[Stored data]
>>>>
-- ==== Sys2Proof/Laws/PerInstr.lean ====
section
/-! SUPPORT. Statements made per instruction. `DecodeOfEncode`: the event an instruction encodes to decodes, in the
parser state that selects it, to the instruction. -/

namespace Sys2Proof.Laws.DecodeOfEncode

open Sys2Proof

/-- The round trip of one instruction, for every event it encodes to and every state that selects it. -/
def Statement (i : Instr) : Prop :=
  i.wf = true → ∀ ev st, encode i = some ev → (∀ p, i.selectingState = some p → st = p) → decode st ev = .ok i

theorem feedSyncHit : Statement .feedSyncHit := by
  rintro - ev st he hs
  cases he; cases hs _ rfl
  rfl

theorem feedSyncMiss (b : Byte) : Statement (.feedSyncMiss b) := by
  rintro hw ev st he hs
  cases he; cases hs _ rfl
  have hb : b ≠ Config.sync := by simpa [Instr.wf] using hw
  simp [decode, decodeByte, hb]

theorem feedGsel (b : Byte) : Statement (.feedGsel b) := by
  rintro - ev st he hs
  cases he; cases hs _ rfl
  rfl

theorem feedFsel (b : Byte) : Statement (.feedFsel b) := by
  rintro - ev st he hs
  cases he; cases hs _ rfl
  rfl

theorem feedPay (b : Byte) : Statement (.feedPay b) := by
  rintro - ev st he hs
  cases he; cases hs _ rfl
  rfl

/-- The header check has no event. -/
theorem hdrCheck : Statement .hdrCheck := fun _ _ _ he => nomatch he

/-- The frame check has no event. -/
theorem frameCheck : Statement .frameCheck := fun _ _ _ he => nomatch he

theorem feedN (bytes : List Byte) : Statement (.feedN bytes) := by
  rintro - ev st he -
  cases he; rfl

theorem idle : Statement .idle := by
  rintro - ev st he -
  cases he; rfl

theorem reset : Statement .reset := by
  rintro - ev st he -
  cases he; rfl

theorem groups (sel : Byte) : Statement (.groups sel) := by
  rintro - ev st he -
  cases he; rfl

theorem hdrlen (sel : Byte) : Statement (.hdrlen sel) := by
  rintro - ev st he -
  cases he; rfl

theorem resolve (gs : List Nat) (fb : List Byte) : Statement (.resolve gs fb) := by
  rintro - ev st he -
  cases he; rfl

theorem crcStep (acc : Word16) (b : Byte) : Statement (.crcStep acc b) := by
  rintro - ev st he -
  cases he; rfl

theorem crc16 (bytes : List Byte) : Statement (.crc16 bytes) := by
  rintro - ev st he -
  cases he; rfl

theorem crcVerify (bytes : List Byte) (rx : Word16) : Statement (.crcVerify bytes rx) := by
  rintro - ev st he -
  cases he; rfl

theorem unpack (payload : List Byte) : Statement (.unpack payload) := by
  rintro - ev st he -
  cases he; rfl

theorem pack (record : TelemetryRecord) : Statement (.pack record) := by
  rintro - ev st he -
  cases he; rfl

theorem build (sel : Byte) (words : List Word16) (payload : List Byte) : Statement (.build sel words payload) := by
  rintro - ev st he -
  cases he; rfl

theorem buildRef (record : TelemetryRecord) : Statement (.buildRef record) := by
  rintro - ev st he -
  cases he; rfl

end Sys2Proof.Laws.DecodeOfEncode
end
<<<<
* **Exercise goal**
Write out word for word only the lines from the start of the entries down to the line with "have hb : b", please, including both ends.

* **The answer**
-- ==== Sys2Proof/Laws/PerInstr.lean ====
section
/-! SUPPORT. Statements made per instruction. `DecodeOfEncode`: the event an instruction encodes to decodes, in the
parser state that selects it, to the instruction. -/

namespace Sys2Proof.Laws.DecodeOfEncode

open Sys2Proof

/-- The round trip of one instruction, for every event it encodes to and every state that selects it. -/
def Statement (i : Instr) : Prop :=
  i.wf = true → ∀ ev st, encode i = some ev → (∀ p, i.selectingState = some p → st = p) → decode st ev = .ok i

theorem feedSyncHit : Statement .feedSyncHit := by
  rintro - ev st he hs
  cases he; cases hs _ rfl
  rfl

theorem feedSyncMiss (b : Byte) : Statement (.feedSyncMiss b) := by
  rintro hw ev st he hs
  cases he; cases hs _ rfl
  have hb : b ≠ Config.sync := by simpa [Instr.wf] using hw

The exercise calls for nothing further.